-- ==== Sys2Proof/Machine/Operands.lean ====
section
/-! DEFINITION. Halves and limbs of a value, the fields of the command word and of the response word, how each operand
form is read, and the serial byte order (spec/00_scope.md section 6, 10_state.md R10 R12, 20_memory.md R31,
30_encoding.md R40 R41 R42). -/

namespace Sys2Proof.Machine

/-- `x.high = x[127:64]` (R10). -/
def high (x : Value) : Half := x.extractLsb' 64 64

/-- `x.low = x[63:0]` (R10). -/
def low (x : Value) : Half := x.extractLsb' 0 64

/-- `mk(h, l) = h ‖ l`, the source's composition (R12). -/
def mk (h l : Half) : Value := h ++ l

/-- `decompose(x) = (x.high, x.low)` (R12). -/
def decompose (x : Value) : Half × Half := (high x, low x)

/-- The 32-bit limb `w_i = x[32i+31:32i]` (R31). -/
def limb (x : Value) (i : Nat) : Limb := x.extractLsb' (32 * i) 32

/-- Bits 63:32 of a half. -/
def upperLimb (p : Half) : Limb := p.extractLsb' 32 32

/-- Bits 31:0 of a half. -/
def lowerLimb (p : Half) : Limb := p.extractLsb' 0 32

/-- `op = CMD[263:256]` (R40). -/
def opOf (w : CommandWord) : Byte := w.extractLsb' 256 8

/-- `a = CMD[255:128]` (R40). -/
def aOf (w : CommandWord) : Value := w.extractLsb' 128 128

/-- `b = CMD[127:0]` (R40). -/
def bOf (w : CommandWord) : Value := w.extractLsb' 0 128

/-- `CMD = op ‖ a ‖ b` (R40). -/
def commandWord (op : Byte) (a b : Value) : CommandWord := op ++ (a ++ b)

/-- Form W: `x = a[31:0]` (R42). -/
def wordOperand (a : Value) : Limb := a.extractLsb' 0 32

/-- Form VK: the amount is `k = S(b)`, all 128 bits of operand B read as signed (R42). -/
def amountOperand (b : Value) : Int := b.toInt

/-- The amounts the shift rules are defined for, 0 to 127 (R68); `none` is the undefined case. -/
def legalAmount (k : Int) : Option (Fin 128) :=
  if h : 0 ≤ k ∧ k ≤ 127 then some ⟨k.toNat, by omega⟩ else none

/-- Byte k of a serial transfer is bits `[8k+7:8k]` of the word (R31). -/
def byteOf {m : Nat} (w : BitVec m) (k : Nat) : Byte := w.extractLsb' (8 * k) 8

/-- The first `n` bytes of a word in the order a byte-wide channel carries them (R31). -/
def serialBytes {m : Nat} (w : BitVec m) (n : Nat) : List Byte := (List.range n).map (byteOf w)

/-- The number whose bytes arrive in this order, least significant byte first (R31). -/
def natOfBytes : List Byte → Nat
  | [] => 0
  | c :: cs => c.toNat + 256 * natOfBytes cs

/-- Int128Min, Int128Max and zero (R13). They are operands a host supplies; the unit stores none of them. -/
def int128Min : Value := mk 0x8000000000000000#64 0#64
/-- See `int128Min`. -/
def int128Max : Value := mk 0x7FFFFFFFFFFFFFFF#64 0xFFFFFFFFFFFFFFFF#64
/-- See `int128Min`. -/
def int128Zero : Value := mk 0#64 0#64

end Sys2Proof.Machine
end

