-- ==== Sys2Proof/Certificates/Slice0/Obligations.lean ====
section
/-! DEFINITION. The statements about the machine, for the provers. `U(x)` is `x.toNat` and `S(x)` is `x.toInt`
(spec/00_scope.md section 6). -/

open Sys2Proof Sys2Proof.Machine

/-! ### The value format (spec/10_state.md) -/

/-- R10. The value is `high * 2^64 + low`, signed and unsigned, within its range, with bit 127 the sign. -/
def Obligations.ValueIsHighTimesTwoPow64PlusLow : Prop :=
  ∀ x : Value,
    x.toInt = (high x).toInt * 2 ^ 64 + (low x).toNat ∧
    x.toNat = (high x).toNat * 2 ^ 64 + (low x).toNat ∧
    -(2 ^ 127) ≤ x.toInt ∧ x.toInt ≤ 2 ^ 127 - 1 ∧ x.toNat ≤ 2 ^ 128 - 1 ∧
    (x.toNat : Int) = x.toInt % 2 ^ 128 ∧
    (x.toInt < 0 ↔ x.getLsbD 127 = true)

/-- R12. Composition and decomposition are inverse, and are the layout of a 128-bit field in a command word and in a
response word. -/
def Obligations.ComposeAndDecomposeAreInverse : Prop :=
  (∀ h l : Half, decompose (mk h l) = (h, l)) ∧
  (∀ x : Value, mk (decompose x).1 (decompose x).2 = x) ∧
  (∀ w : CommandWord,
    high (aOf w) = w.extractLsb' 192 64 ∧ low (aOf w) = w.extractLsb' 128 64 ∧
    high (bOf w) = w.extractLsb' 64 64 ∧ low (bOf w) = w.extractLsb' 0 64) ∧
  (∀ r : Response,
    r.word.extractLsb' 192 64 = high r.y ∧ r.word.extractLsb' 128 64 = low r.y ∧
    r.word.extractLsb' 64 64 = high r.z ∧ r.word.extractLsb' 0 64 = low r.z)

/-- The values of the three constants (R13; the patterns are marked as derived from R10). -/
def Obligations.ConstantsOfTheValueType : Prop :=
  int128Min.toInt = -170141183460469231731687303715884105728 ∧
  int128Max.toInt = 170141183460469231731687303715884105727 ∧
  int128Zero.toInt = 0 ∧
  int128Min.toInt = -(2 ^ 127) ∧ int128Max.toInt = 2 ^ 127 - 1 ∧
  decompose int128Min = (0x8000000000000000#64, 0#64) ∧
  decompose int128Max = (0x7FFFFFFFFFFFFFFF#64, 0xFFFFFFFFFFFFFFFF#64) ∧
  decompose int128Zero = (0#64, 0#64)

/-- R15, with what it infers from R10: the order is the signed one and total, computable by halves; it and the unsigned comparator differ exactly
when the sign bits differ. -/
def Obligations.SignedOrderOfTheValueType : Prop :=
  (∀ x y : Value, lts x y = true ↔ x.toInt < y.toInt) ∧
  (∀ x y : Value, lts x y = true ∨ x = y ∨ lts y x = true) ∧
  lts int128Min int128Zero = true ∧ lts int128Zero int128Max = true ∧
  (∀ x y : Value, lts x y = true ↔
    (high x).toInt < (high y).toInt ∨ (high x = high y ∧ (low x).toNat < (low y).toNat)) ∧
  (∀ x y : Value, lts x y ≠ ltu x y ↔ x.getLsbD 127 ≠ y.getLsbD 127)

/-! ### Encoding (spec/30_encoding.md) -/

/-- Decoding the encoding of any command the word can carry gives it back, with every operand at every value. -/
def Obligations.DecodeOfEncodeIsIdentity : Prop :=
  ∀ i : Instr, i.wellFormed = true → decode (encode i) = .command i

/-- The other direction: a word that decodes is, field by field, the encoding of what it decodes to, less the fields
its form ignores; and what it decodes to is well-formed. -/
def Obligations.EncodeOfDecodeKeepsReadFields : Prop :=
  ∀ (w : CommandWord) (i : Instr), decode w = .command i →
    i.wellFormed = true ∧
    opOf (encode i) = opOf w ∧
    (i.mnemonic ≠ .clz32 → aOf (encode i) = aOf w) ∧
    (i.mnemonic = .clz32 → aOf (encode i) = (wordOperand (aOf w)).setWidth 128) ∧
    (i.mnemonic ≠ .clz32 → i.mnemonic ≠ .msb128 → encode i = w) ∧
    (i.mnemonic = .clz32 ∨ i.mnemonic = .msb128 → bOf (encode i) = 0#128)

/-- Words written out from the encoding tables and the examples of the rules decode to their commands. -/
def Obligations.SampleWordsDecodeAsTheSpecWritesThem : Prop :=
  decode 0x010000000000000000000000000001000000000000000000000000000000000000#264
    = .command (.clz32 0x00010000#32) ∧
  decode 0x020000001000000000000000000000000000000000000000000000000000000000#264
    = .command (.msb128 (mk 0x0000001000000000#64 0#64)) ∧
  decode 0x030000000000000000FFFFFFFFFFFFFFFF00000000000000000000000000000001#264
    = .command (.add (mk 0#64 0xFFFFFFFFFFFFFFFF#64) 1#128) ∧
  decode 0x040000000000000001000000000000000000000000000000000000000000000001#264
    = .command (.sub (mk 1#64 0#64) 1#128) ∧
  decode 0x050000000000000000FFFFFFFFFFFFFFFF0000000000000000FFFFFFFFFFFFFFFF#264
    = .command (.mul (mk 0#64 0xFFFFFFFFFFFFFFFF#64) (mk 0#64 0xFFFFFFFFFFFFFFFF#64)) ∧
  decode 0x060000000000000000800000000000000100000000000000000000000000000001#264
    = .command (.sll (mk 0#64 0x8000000000000001#64) 1) ∧
  decode 0x07800000000000000000000000000000000000000000000000000000000000007F#264
    = .command (.srl (mk 0x8000000000000000#64 0#64) 127) ∧
  decode 0x0800000000000000000000000000000001FFFFFFFFFFFFFFFFFFFFFFFFFFFFFFC0#264
    = .command (.sra 1#128 (-64)) ∧
  decode 0x090000000000000000000000000000000A00000000000000000000000000000003#264
    = .command (.divmod 10#128 3#128)

/-- The opcode map is one to one onto 0x01 to 0x09 (the columns `op`, `mnemonic` and `form` of R43's table). -/
def Obligations.OpcodeMapIsOneToOne : Prop :=
  (∀ (op : Byte) (m : Mnemonic), Mnemonic.ofOpcode op = some m ↔ op = m.opcode) ∧
  (∀ op : Byte, (Mnemonic.ofOpcode op).isSome = true ↔ 1 ≤ op.toNat ∧ op.toNat ≤ 9) ∧
  [Mnemonic.clz32, .msb128, .add, .sub, .mul, .sll, .srl, .sra, .divmod].map (fun m => (m.opcode.toNat, m.form)) =
    [(1, .w), (2, .v), (3, .vv), (4, .vv), (5, .vv), (6, .vk), (7, .vk), (8, .vk), (9, .vv)]

/-- R44. Each of the 247 reserved values of `op` raises Fatal(ILLEGAL_CMD) whatever the operands hold, the all-zero word
among them; within a legal opcode every operand pattern is decoded. -/
def Obligations.ReservedOpcodesAreIllegal : Prop :=
  (∀ (s : State) (op : Byte) (a b : Value), (op = 0x00#8 ∨ 0x0A#8 ≤ op) → s.accepts (commandWord op a b) →
    decode (commandWord op a b) = .illegal (.reservedOpcode op) ∧
    step s = .next (State.tick { s with status := ⟨true, 3#3, op⟩, inFlight := none })) ∧
  decode 0#264 = .illegal (.reservedOpcode 0x00#8) ∧
  (∀ (m : Mnemonic) (a b : Value), decode (commandWord m.opcode a b) = .command (m.command a b))

/-- R45. Bits of an ignored field do not affect the outcome and are not checked; encoding writes zeros there. -/
def Obligations.IgnoredFieldsDoNotMatter : Prop :=
  (∀ (a a' b b' : Value), wordOperand a = wordOperand a' →
    decode (commandWord 0x01#8 a b) = decode (commandWord 0x01#8 a' b') ∧
    decode (commandWord 0x01#8 a b) = .command (.clz32 (wordOperand a))) ∧
  (∀ (a b b' : Value),
    decode (commandWord 0x02#8 a b) = decode (commandWord 0x02#8 a b') ∧
    decode (commandWord 0x02#8 a b) = .command (.msb128 a)) ∧
  (∀ x : Limb, encode (.clz32 x) = commandWord 0x01#8 (x.setWidth 128) 0#128) ∧
  (∀ a : Value, encode (.msb128 a) = commandWord 0x02#8 a 0#128)
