-- ==== Sys2Proof/Laws/State.lean ====
section
/-! SUPPORT. One lemma for each field of the state under each named update, so that no later proof unfolds a record
update. -/

namespace Sys2Proof.Machine

variable (s : State)

/-! `tick`. -/

@[simp] theorem State.tick_status : (s.tick).status = s.status := rfl
@[simp] theorem State.tick_inFlight : (s.tick).inFlight = s.inFlight := rfl
@[simp] theorem State.tick_schedule : (s.tick).schedule = s.schedule.tail := rfl
@[simp] theorem State.tick_taken : (s.tick).taken = s.taken := rfl
@[simp] theorem State.tick_granularity : (s.tick).granularity = s.granularity := rfl
@[simp] theorem State.tick_instant : (s.tick).instant = s.instant + 1 := rfl

/-! `respond`. -/

@[simp] theorem State.respond_status (y z : Value) : (s.respond y z).status = s.status := rfl
@[simp] theorem State.respond_inFlight (y z : Value) : (s.respond y z).inFlight = some ⟨s.pins.cmd, .answered ⟨y, z⟩⟩ := rfl
@[simp] theorem State.respond_schedule (y z : Value) : (s.respond y z).schedule = s.schedule := rfl
@[simp] theorem State.respond_taken (y z : Value) : (s.respond y z).taken = s.taken := rfl
@[simp] theorem State.respond_granularity (y z : Value) : (s.respond y z).granularity = s.granularity := rfl
@[simp] theorem State.respond_instant (y z : Value) : (s.respond y z).instant = s.instant := rfl

/-! `enterDivision`. -/

@[simp] theorem State.enterDivision_status (g : Stage) : (s.enterDivision g).status = s.status := rfl
@[simp] theorem State.enterDivision_inFlight (g : Stage) : (s.enterDivision g).inFlight = some ⟨s.pins.cmd, g⟩ := rfl
@[simp] theorem State.enterDivision_schedule (g : Stage) : (s.enterDivision g).schedule = s.schedule := rfl
@[simp] theorem State.enterDivision_taken (g : Stage) : (s.enterDivision g).taken = s.taken := rfl
@[simp] theorem State.enterDivision_granularity (g : Stage) : (s.enterDivision g).granularity = s.granularity := rfl
@[simp] theorem State.enterDivision_instant (g : Stage) : (s.enterDivision g).instant = s.instant := rfl

/-! `raiseFatal`. -/

@[simp] theorem State.raiseFatal_status (c : Cause) (op : Byte) : (s.raiseFatal c op).status = ⟨true, c.code, op⟩ := rfl
@[simp] theorem State.raiseFatal_inFlight (c : Cause) (op : Byte) : (s.raiseFatal c op).inFlight = none := rfl
@[simp] theorem State.raiseFatal_schedule (c : Cause) (op : Byte) : (s.raiseFatal c op).schedule = s.schedule := rfl
@[simp] theorem State.raiseFatal_taken (c : Cause) (op : Byte) : (s.raiseFatal c op).taken = s.taken := rfl
@[simp] theorem State.raiseFatal_granularity (c : Cause) (op : Byte) : (s.raiseFatal c op).granularity = s.granularity := rfl
@[simp] theorem State.raiseFatal_instant (c : Cause) (op : Byte) : (s.raiseFatal c op).instant = s.instant := rfl

/-! `applyReset`. -/

@[simp] theorem State.applyReset_status : (s.applyReset).status = Status.clear := rfl
@[simp] theorem State.applyReset_inFlight : (s.applyReset).inFlight = none := rfl
@[simp] theorem State.applyReset_schedule : (s.applyReset).schedule = s.schedule := rfl
@[simp] theorem State.applyReset_taken : (s.applyReset).taken = s.taken := rfl
@[simp] theorem State.applyReset_granularity : (s.applyReset).granularity = s.granularity := rfl
@[simp] theorem State.applyReset_instant : (s.applyReset).instant = s.instant := rfl

/-! `takeResponse`. -/

@[simp] theorem State.takeResponse_status (r : Response) : (s.takeResponse r).status = s.status := rfl
@[simp] theorem State.takeResponse_inFlight (r : Response) : (s.takeResponse r).inFlight = none := rfl
@[simp] theorem State.takeResponse_schedule (r : Response) : (s.takeResponse r).schedule = s.schedule := rfl
@[simp] theorem State.takeResponse_taken (r : Response) : (s.takeResponse r).taken = s.taken ++ [r] := rfl
@[simp] theorem State.takeResponse_granularity (r : Response) : (s.takeResponse r).granularity = s.granularity := rfl
@[simp] theorem State.takeResponse_instant (r : Response) : (s.takeResponse r).instant = s.instant := rfl

/-! `presents`. -/

@[simp] theorem State.presents_status (w : CommandWord) : (s.presents w).status = if s.status.halted then Status.clear else s.status := rfl
@[simp] theorem State.presents_inFlight (w : CommandWord) : (s.presents w).inFlight = none := rfl
@[simp] theorem State.presents_schedule (w : CommandWord) : (s.presents w).schedule = HostPins.present w :: s.schedule.tail := rfl
@[simp] theorem State.presents_taken (w : CommandWord) : (s.presents w).taken = s.taken := rfl
@[simp] theorem State.presents_granularity (w : CommandWord) : (s.presents w).granularity = s.granularity := rfl
@[simp] theorem State.presents_instant (w : CommandWord) : (s.presents w).instant = s.instant := rfl

/-! The pins under updates that leave the host's side alone. -/

@[simp] theorem State.respond_pins (y z : Value) : (s.respond y z).pins = s.pins := rfl
@[simp] theorem State.enterDivision_pins (g : Stage) : (s.enterDivision g).pins = s.pins := rfl
@[simp] theorem State.raiseFatal_pins (c : Cause) (op : Byte) : (s.raiseFatal c op).pins = s.pins := rfl
@[simp] theorem State.applyReset_pins : s.applyReset.pins = s.pins := rfl
@[simp] theorem State.takeResponse_pins (r : Response) : (s.takeResponse r).pins = s.pins := rfl
@[simp] theorem State.presents_pins (w : CommandWord) : (s.presents w).pins = HostPins.present w := rfl

/-! The state after reset. -/

@[simp] theorem State.reset_status : State.reset.status = Status.clear := rfl
@[simp] theorem State.reset_inFlight : State.reset.inFlight = none := rfl
@[simp] theorem State.reset_schedule : State.reset.schedule = [] := rfl
@[simp] theorem State.reset_taken : State.reset.taken = [] := rfl
@[simp] theorem State.reset_granularity : State.reset.granularity = .wholeCommand := rfl
@[simp] theorem State.reset_pins : State.reset.pins = HostPins.idle := rfl

/-! The views. -/

@[simp] theorem State.fatalPin_eq : s.fatalPin = s.status.halted := rfl
@[simp] theorem State.busy_eq : s.busy = s.inFlight.isSome := rfl
theorem State.respValid_eq : s.respValid = s.response.isSome := rfl
theorem State.response_of_rst (h : s.pins.rst = true) : s.response = none := by simp [State.response, h]
theorem State.response_of_none (h : s.inFlight = none) : s.response = none := by simp [State.response, h]
theorem State.response_eq_some_iff (r : Response) :
    s.response = some r ↔ s.pins.rst = false ∧ ∃ cmd : CommandWord, s.inFlight = some ⟨cmd, .answered r⟩ := by
  cases hr : s.pins.rst
  · rcases hf : s.inFlight with _ | ⟨cmd, g⟩
    · simp [State.response, hr, hf]
    · cases g <;> simp [State.response, hr, hf]
  · simp [State.response, hr]
theorem State.divider_of_iterating {cmd : CommandWord} {w : DivWork} (h : s.inFlight = some ⟨cmd, .iterating w⟩) :
    s.divider = w := by simp [State.divider, h]
theorem State.divider_of_divided {cmd : CommandWord} {q r : Value} {l : DivRest}
    (h : s.inFlight = some ⟨cmd, .divided q r (some l)⟩) : s.divider = ⟨r, l.dd, q, l.i⟩ := by
  simp [State.divider, h]
theorem State.cmdReady_iff :
    s.cmdReady = true ↔ s.pins.rst = false ∧ s.status.halted = false ∧ s.inFlight = none := by
  cases h : s.inFlight <;> simp [State.cmdReady, h]

/-! The outcomes of a step whose instant ends. -/

@[simp] theorem endInstant_next : endInstant (.next s) = .next s.tick := rfl
@[simp] theorem endInstant_fault (f : Fault) : endInstant (.fault f) = .fault f := rfl
@[simp] theorem endInstant_refused (r : Refusal) : endInstant (.refused r) = .refused r := rfl

theorem endInstant_eq_next {o : Host.Outcome State Fault Refusal} {t : State} (h : endInstant o = .next t) :
    ∃ u : State, o = .next u ∧ t = u.tick := by
  cases o with
  | next u => exact ⟨u, rfl, by simpa [endInstant] using h.symm⟩
  | fault f => simp [endInstant] at h
  | refused r => simp [endInstant] at h

end Sys2Proof.Machine
end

..............................

* **REQUIRED WORK**:
Your answer should consist only of the lines above between the line holding "(s.applyReset).inFlight = none := rfl" and the line holding "op).pins = s.pins := rfl", inclusive, each transcribed exactly.

* **TASK SOLUTION**:
@[simp] theorem State.applyReset_inFlight : (s.applyReset).inFlight = none := rfl
@[simp] theorem State.applyReset_schedule : (s.applyReset).schedule = s.schedule := rfl
@[simp] theorem State.applyReset_taken : (s.applyReset).taken = s.taken := rfl
@[simp] theorem State.applyReset_granularity : (s.applyReset).granularity = s.granularity := rfl
@[simp] theorem State.applyReset_instant : (s.applyReset).instant = s.instant := rfl

/-! `takeResponse`. -/

@[simp] theorem State.takeResponse_status (r : Response) : (s.takeResponse r).status = s.status := rfl
@[simp] theorem State.takeResponse_inFlight (r : Response) : (s.takeResponse r).inFlight = none := rfl
@[simp] theorem State.takeResponse_schedule (r : Response) : (s.takeResponse r).schedule = s.schedule := rfl
@[simp] theorem State.takeResponse_taken (r : Response) : (s.takeResponse r).taken = s.taken ++ [r] := rfl
@[simp] theorem State.takeResponse_granularity (r : Response) : (s.takeResponse r).granularity = s.granularity := rfl
@[simp] theorem State.takeResponse_instant (r : Response) : (s.takeResponse r).instant = s.instant := rfl

/-! `presents`. -/

@[simp] theorem State.presents_status (w : CommandWord) : (s.presents w).status = if s.status.halted then Status.clear else s.status := rfl
@[simp] theorem State.presents_inFlight (w : CommandWord) : (s.presents w).inFlight = none := rfl
@[simp] theorem State.presents_schedule (w : CommandWord) : (s.presents w).schedule = HostPins.present w :: s.schedule.tail := rfl
@[simp] theorem State.presents_taken (w : CommandWord) : (s.presents w).taken = s.taken := rfl
@[simp] theorem State.presents_granularity (w : CommandWord) : (s.presents w).granularity = s.granularity := rfl
@[simp] theorem State.presents_instant (w : CommandWord) : (s.presents w).instant = s.instant := rfl

/-! The pins under updates that leave the host's side alone. -/

@[simp] theorem State.respond_pins (y z : Value) : (s.respond y z).pins = s.pins := rfl
@[simp] theorem State.enterDivision_pins (g : Stage) : (s.enterDivision g).pins = s.pins := rfl
@[simp] theorem State.raiseFatal_pins (c : Cause) (op : Byte) : (s.raiseFatal c op).pins = s.pins := rfl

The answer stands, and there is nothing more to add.